(ASSIGNMENT):
Somewhere below, one line contains "inductive Out where" and a later line contains "MOp) (m : Msg)". Output those two lines and everything between them exactly, and nothing else.
++++ DATA FOR THIS EXERCISE
/-- Settles O43: a step that faults is a host write or a host copy, and under the invariant `OLEN` is at
most 1024, so the copy completes. -/
theorem onlyHostWritesFault : Obligations.OnlyHostWritesFault := by
  intro s r hinv h
  obtain ⟨_, ⟨_, holen, _⟩, _⟩ := hinv
  rcases step_fault h with ⟨a, bytes, rest, hs, hwrite⟩ | ⟨rest, _, hcopy⟩
  · exact ⟨a, bytes, rest, hs, State.hostWrite_fault (s := { s with host := rest }) hwrite⟩
  · cases hcopy.symm.trans (State.hostCopyOutput_of_olen (s := { s with host := rest }) holen)

end Sys2Proof.Machine
end

section
/-!
PROOFS. The command word: its fields, that decoding and encoding are inverse, the opcode table, which
words are refused, and the host's copy of the output (30_encoding.md R70 to R77, R86). The idea: a word is
its three fields, and three lemmas say once what the decoder answers to the code: `ARG` decides, every `ARG`
is an operand, or the code is reserved.
-/
namespace Sys2Proof

/-! ## The fields of the command word -/

@[simp] theorem cwOpc_commandWord (opc arg : Byte) (len : Half) : cwOpc (commandWord opc arg len) = opc := by
  apply BitVec.eq_of_getLsbD_eq
  intro i hi
  simp only [cwOpc, commandWord, BitVec.getLsbD_extractLsb', BitVec.getLsbD_append]
  rw [if_neg (by omega), if_neg (by omega)]
  simp [hi, show 24 + i - 16 - 8 = i by omega]

@[simp] theorem cwArg_commandWord (opc arg : Byte) (len : Half) : cwArg (commandWord opc arg len) = arg := by
  apply BitVec.eq_of_getLsbD_eq
  intro i hi
  simp only [cwArg, commandWord, BitVec.getLsbD_extractLsb', BitVec.getLsbD_append]
  rw [if_neg (by omega), if_pos (by omega)]
  simp [hi]

@[simp] theorem cwLen_commandWord (opc arg : Byte) (len : Half) : cwLen (commandWord opc arg len) = len := by
  apply BitVec.eq_of_getLsbD_eq
  intro i hi
  simp only [cwLen, commandWord, BitVec.getLsbD_extractLsb', BitVec.getLsbD_append]
  rw [if_pos (by omega)]
  simp [hi]

theorem cwOpc_toNat (w : Word) : (cwOpc w).toNat = w.toNat / 2 ^ 24 := by
  rw [cwOpc, BitVec.extractLsb'_toNat, Nat.shiftRight_eq_div_pow]
  have hw := w.isLt
  omega

theorem cwArg_toNat (w : Word) : (cwArg w).toNat = w.toNat / 2 ^ 16 % 256 := by
  rw [cwArg, BitVec.extractLsb'_toNat, Nat.shiftRight_eq_div_pow]

theorem cwLen_toNat (w : Word) : (cwLen w).toNat = w.toNat % 65536 := by
  rw [cwLen, BitVec.extractLsb'_toNat, Nat.shiftRight_zero]

/-- The command word as a number, in the form of R86. -/
theorem commandWord_toNat (opc arg : Byte) (len : Half) :
    (commandWord opc arg len).toNat = (opc.toNat <<< 24) ||| (arg.toNat <<< 16) ||| len.toNat := by
  rw [commandWord, BitVec.toNat_append, BitVec.toNat_append, Nat.shiftLeft_or_distrib, ← Nat.shiftLeft_add]

/-- The three fields are the whole word (30_encoding.md R70). -/
@[simp] theorem commandWord_fields (w : Word) : commandWord (cwOpc w) (cwArg w) (cwLen w) = w := by
  simp only [commandWord, cwOpc, cwArg, cwLen]
  rw [BitVec.extractLsb'_append_extractLsb'_eq_extractLsb' (by decide),
    BitVec.extractLsb'_append_extractLsb'_eq_extractLsb' (by decide)]
  exact BitVec.extractLsb'_eq_self

@[simp] theorem cwOpc_encode (i : Instr) : cwOpc (encode i) = i.opc := cwOpc_commandWord ..

@[simp] theorem cwArg_encode (i : Instr) : cwArg (encode i) = i.arg := cwArg_commandWord ..

@[simp] theorem cwLen_encode (i : Instr) : cwLen (encode i) = i.len := cwLen_commandWord ..

/-- Settles O7: each field is a quotient and a remainder of the word, and the word is their sum of shifts. -/
theorem commandWordFields : Obligations.CommandWordFields :=
  ⟨fun w => ⟨cwOpc_toNat w, cwArg_toNat w, cwLen_toNat w, commandWord_fields w⟩,
    fun i => ⟨cwOpc_encode i, cwArg_encode i, cwLen_encode i⟩,
    fun _ => commandWord_toNat ..⟩

/-- A word is an operation's word exactly when it has the operation's fields. -/
theorem eq_encode_iff (w : Word) (i : Instr) :
    w = encode i ↔ cwOpc w = i.opc ∧ cwArg w = i.arg ∧ cwLen w = i.len := by
  constructor
  · rintro rfl
    simp
  · rintro ⟨hopc, harg, hlen⟩
    rw [encode, ← hopc, ← harg, ← hlen, commandWord_fields]

/-! ## The decoder -/

theorem withoutArg_zero (opc : Byte) (i : Instr) : withoutArg opc 0 i = .ok i := rfl
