-- ==== Sys2Proof/Word.lean ====
section
/-! DEFINITION. The word types of the model and nothing more: bytes and 64-bit register words (spec/00_scope.md R14). -/

namespace Sys2Proof

/-- One byte. -/
abbrev Byte := BitVec 8

/-- One register word: registers are 64 bits wide, little-endian (R14). -/
abbrev Word := BitVec 64

/-- A run of bytes, the lowest address first. -/
abbrev Bytes := List Byte

/-- A sparse map kept as a list of keys and values; its canonical form has strictly rising keys (Sys2Proof/Machine/FMap.lean). -/
abbrev FMap (α : Type) := List (Nat × α)

end Sys2Proof
end

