-- ==== Sys2Proof/Syntax.lean ====
section
/-! DEFINITION. The commands of the block: one constructor for each of the 340 rows of spec/opcode_table.json, with the
operands that the row's rules name. Numbers of the manual that address things (pages, lines, handles, extents, requests)
are plain naturals; numbers that name one of a fixed set of units are bounded. A page is its space address [49:12], a line
its space address [49:6]. A mailbox command carries its input bytes as the manual lays them out. -/

namespace Sys2Proof
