-- ==== Sys2Proof/Machine/State.lean ====
section
/-! DEFINITION. The state of one module, block by block, as plain data; its two ways to stop; and the state after a cold
reset. Every field cites the rule that names it; a field that the manual does not name says so. -/

namespace Sys2Proof.Machine

open Sys2Proof

/-- Why a step stops. -/
inductive Fault where
  /-- Raised by PARITY_DELTA_APPLY and STRIPE_RECONSTRUCT when the chunk index they name is one that the channel does not have
  (R363: never stored). Safe: the manual says that no such address exists. -/
  | nearAddressAbsent
  deriving DecidableEq, Repr

/-- Why a command has no meaning here. -/
inductive Refusal where
  /-- Raised by an arm of the dispatcher whose command is not modelled. Safe. -/
  | notModelled (mnemonic : String)
  deriving DecidableEq, Repr

/-- What leaves the module through its ports, mailboxes and pins, in order (no register of the manual: the model's record of
what the outside sees). -/
inductive Out where
  /-- Read data to a host: LD, tag, poison syndrome (0 clean), meta 0 Cmp, 1 Cmp-S, 2 Cmp-E, DevLoad 0 light to 3 severe (R99, R357,
  R395). -/
  | data (ld tag synd cmp devload : Nat) (bytes : Bytes)
  /-- Write completion to a host; synd is that of a straggler's poison (R36, Table 2-4). -/
  | cmp (ld tag synd devload : Nat)
  /-- A CXL.mem request completed as unsupported (R433). -/
  | unsupported (ld tag : Nat)
  /-- Completion of a UIO request (R481): 0 success, 1 poison. -/
  | uio (ld tag status : Nat) (bytes : Bytes)
  /-- Answer of a mailbox or CCI command: the issuer's number (64 the fabric manager), return code, output bytes (R482, R83). -/
  | mbox (who rc : Nat) (bytes : Bytes)
  /-- Answer of an SPDM request: who, response code, payload (R428). -/
  | spdm (who code : Nat) (bytes : Bytes)
  /-- Answer of an MCTP control or FM API command (R490). -/
  | mctp (code : Nat) (bytes : Bytes)
  /-- MSI-X message of an LD (R449). -/
  | msix (ld vec : Nat)
  /-- The request line of a management core is asserted, or no longer (R448). -/
  | line (core : Nat) (on : Bool)
  /-- Value returned by a claim read (R452). -/
  | claim (target id : Nat)
  /-- Back-invalidate snoop at a host port: LD, kind, first line, lines (R99, Table 9-6). -/
  | snoop (ld : Nat) (k : SnpKind) (line n : Nat)
  /-- A message sent into the fabric (Table 9-5, Table 9-6). -/
  | msg (op : MOp) (m : Msg)
  /-- A COPY with its body (R424). -/
  | copy (dst : Nat) (b : CopyBody)
  /-- A MEMB with its body (R321). -/
  | memb (b : MembBody)
  /-- Journal records sent to the twin (R329). -/
  | jrnl (dst : Nat) (rs : List JRec)
  /-- A JACK to the twin (R329). -/
  | jack (dst seq : Nat)
  /-- A GASP record to the twin (R471). -/
  | gasp (dst : Nat) (rec : Bytes)
  /-- A flit on a Hedgerow port (R304). -/
  | flit (port : Nat) (bytes : Bytes)
  /-- A MARKER on a Hedgerow port: key epoch and tag (R307). -/
  | marker (port epoch tag : Nat)
  /-- An acknowledged phase of a Global Persistent Flush (R475). -/
  | gpf (port phase : Nat)
  deriving DecidableEq, Repr
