/-- Store a line and its check bytes that no masked segment holds. -/
def State.queueLine (s : State) (key : Nat) (d : Bytes) : State :=
  let n := chanOf (key / 2)
  let k := chunkIdx (key / 2)
  let old := s.nearLine key
  let s := s.setChan n fun c => { c with wq := put c.wq key d }
  let s := if (s.chan n).wq.length ≥ s.wqCap then s.drainTo n (s.wqCap / 4) else s
  if s.inStripe n k && parityChan n k != n then
    let pk := nearAddr (parityChan n k) k * 2 + key % 2
    s.onNear fun r => { r with deltas := put r.deltas pk (xorBytes ((look r.deltas pk).getD blankLine) (xorBytes old d)) }
  else s

/-- Store a whole line and its check bytes (R362): it waits in the channel's write queue, which drains when it is full (R370). A line of a
parity-protected region sends its delta to the parity member (R402). A write to a masked segment is dropped and reported (chapter 11, case 'When a
request reaches a masked segment'). -/
def State.writeLine (s : State) (key : Nat) (d : Bytes) : State :=
  let n := chanOf (key / 2)
  if s.masked n (chunkIdx (key / 2)) then (s.intrDrc n 4).post 0x0A07 [] else s.queueLine key d

/-- The pending delta of a line of a parity member is applied, as one read-XOR-write (R402). -/
def State.applyDelta (s : State) (key : Nat) : State :=
  match look s.near.deltas key with
  | none => s
  | some d =>
    let s := s.onNear fun r => { r with deltas := del r.deltas key }
    if s.chanUp (chanOf (key / 2)) then s.writeLine key (xorBytes (s.nearLine key) d) else s

/-- The deltas that a husk's lines sent are applied, with which its write counts as issued (R402). -/
def State.applyDeltas (s : State) (a len : Nat) : State :=
  s.each (List.range (2 * len)) fun s i =>
    let k := chunkIdx a + i / 2
    s.applyDelta (nearAddr (parityChan (chanOf a) k) k * 2 + i % 2)

/-- Write the bytes of a husk at a chunk address, with some stored lines in poison form. -/
def State.writeHusk (s : State) (a : Nat) (b : Bytes) (raw : List (Nat × Nat)) : State :=
  s.each (List.range (b.length / 64)) fun s i =>
    s.writeLine (a * 2 + i) (encLine ((b.drop (64 * i)).take 64) ((raw.find? fun p => p.1 == i).map Prod.snd))

/-! ## Allocation (R180, R186, R366, R401) -/

/-- The pull-through staging reserve in chunks: 64 MiB (R186). -/
def stagingChunks : Nat := 524288

/-- Chunks allocated in a channel. -/
def State.usedIn (s : State) (n : Nat) : Nat := sumOf (s.near.alloc.filter fun p => chanOf p.1 == n) Prod.snd

/-- Chunks of a channel's segments that DRC_PASR masks: 262,144 row indices of 14 chunks each (R363, R379). -/
def State.maskedIn (s : State) (n : Nat) : Nat :=
  ((List.range (8 * s.ranks)).filter fun b => (s.fld (0xB00018 + 0x1000 * n) 15 0).testBit b).length * (14 * 262144)

/-- Chunks of the pool in a channel that holds data, its masked segments left out (R180). -/
def State.poolIn (s : State) (n : Nat) : Nat := if s.chanUp n then (look s.near.pool n).getD 0 - s.maskedIn n else 0

/-- First chunk of a channel's share of the pool. -/
def State.firstIn (s : State) (n : Nat) : Nat := (look s.near.first n).getD 0

/-- Free chunks of a channel. -/
def State.freeIn (s : State) (n : Nat) : Nat := s.poolIn n - s.usedIn n

/-- The pool in chunks (TIER_NEAR.TOTAL). -/
def State.nearPool (s : State) : Nat := sumOf (List.range 96) s.poolIn

/-- Free pool chunks, excluding the staging reserve (R186). -/
def State.nearFree (s : State) : Nat := sumOf (List.range 96) s.freeIn - stagingChunks

/-- Do two runs of chunk indices overlap? -/
def overlap (a n b m : Nat) : Bool := decide (a < b + m ∧ b < a + n)

/-- Does a retired unit of the near tier hold chunk k of channel n (Table 12-4)? -/
def Chaff.hits (ranks n k : Nat) (c : Chaff) : Bool :=
  c.chan == n &&
    (if c.kind = 1 then decide (c.first ≤ k ∧ k < c.first + c.count)
     else if c.kind = 2 then rankOf ranks k == c.rank && bankOf k == c.bank && rowOf ranks k == c.row
     else if c.kind = 3 then rankOf ranks k == c.rank && bankOf k == c.bank
     else c.kind == 4)

/-- Does a run of chunks touch a retired unit? -/
def State.touchesRetired (s : State) (n k len : Nat) : Bool :=
  !s.near.retired.isEmpty && (List.range len).any fun i => s.near.retired.any (Chaff.hits s.ranks n (k + i))

/-- May a run of a channel be allocated: inside the pool's range, outside the training rows (R507), masked segments, retired runs
and runs in use, and in or out of the stripe regions as the page is parity-protected or not (R401)? -/
def State.runFree (s : State) (n k len : Nat) (parity : Bool) : Bool :=
  let last := k + len - 1
  decide (14 * 16 * s.ranks ≤ k) && decide (s.firstIn n ≤ k) && decide (k + len ≤ s.chanChunks)
    && !s.masked n k && !s.masked n last
    && (if parity then s.inStripe n k && stripeRegion k == stripeRegion last && parityChan n k != n && s.chanUp (parityChan n k)
        else !s.inStripe n k && !s.inStripe n last)
    && s.near.alloc.all (fun p => chanOf p.1 != n || !overlap k len (chunkIdx p.1) p.2)
    && !s.touchesRetired n k len

/-- Where a free run may start: the pool's first chunk, the end of a run in use, the start of a region, and, with retired units, the rows
that follow one of these. -/
def State.runStarts (s : State) (n : Nat) : List Nat :=
  let l := [s.firstIn n, 14 * 16 * s.ranks]
    ++ (s.near.alloc.filter fun p => chanOf p.1 == n).map (fun p => chunkIdx p.1 + p.2)
    ++ (s.near.stripes.filter fun p => p.1 == stripeGroup n).flatMap fun p => [p.2 * 229376, (p.2 + 1) * 229376]
  if s.near.retired.any (fun c => c.chan == n) then l ++ l.flatMap fun k => (List.range 36).map fun i => 14 * (k / 14 + i + 1) else l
++++++++
(EXERCISE RESPONSE):
inductive Out where
  /-- Read data to a host: LD, tag, poison syndrome (0 clean), meta 0 Cmp, 1 Cmp-S, 2 Cmp-E, DevLoad 0 light to 3 severe (R99, R357,
  R395). -/
  | data (ld tag synd cmp devload : Nat) (bytes : Bytes)
  /-- Write completion to a host; synd is that of a straggler's poison (R36, Table 2-4). -/
  | cmp (ld tag synd devload : Nat)
  /-- A CXL.mem request completed as unsupported (R433). -/
  | unsupported (ld tag : Nat)
  /-- Completion of a UIO request (R481): 0 success, 1 poison. -/
  | uio (ld tag status : Nat) (bytes : Bytes)
  /-- Answer of a mailbox or CCI command: the issuer's number (64 the fabric manager), return code, output bytes (R482, R83). -/
  | mbox (who rc : Nat) (bytes : Bytes)
  /-- Answer of an SPDM request: who, response code, payload (R428). -/
  | spdm (who code : Nat) (bytes : Bytes)
  /-- Answer of an MCTP control or FM API command (R490). -/
  | mctp (code : Nat) (bytes : Bytes)
  /-- MSI-X message of an LD (R449). -/
  | msix (ld vec : Nat)
  /-- The request line of a management core is asserted, or no longer (R448). -/
  | line (core : Nat) (on : Bool)
  /-- Value returned by a claim read (R452). -/
  | claim (target id : Nat)
  /-- Back-invalidate snoop at a host port: LD, kind, first line, lines (R99, Table 9-6). -/
  | snoop (ld : Nat) (k : SnpKind) (line n : Nat)
  /-- A message sent into the fabric (Table 9-5, Table 9-6). -/
  | msg (op : MOp) (m : Msg)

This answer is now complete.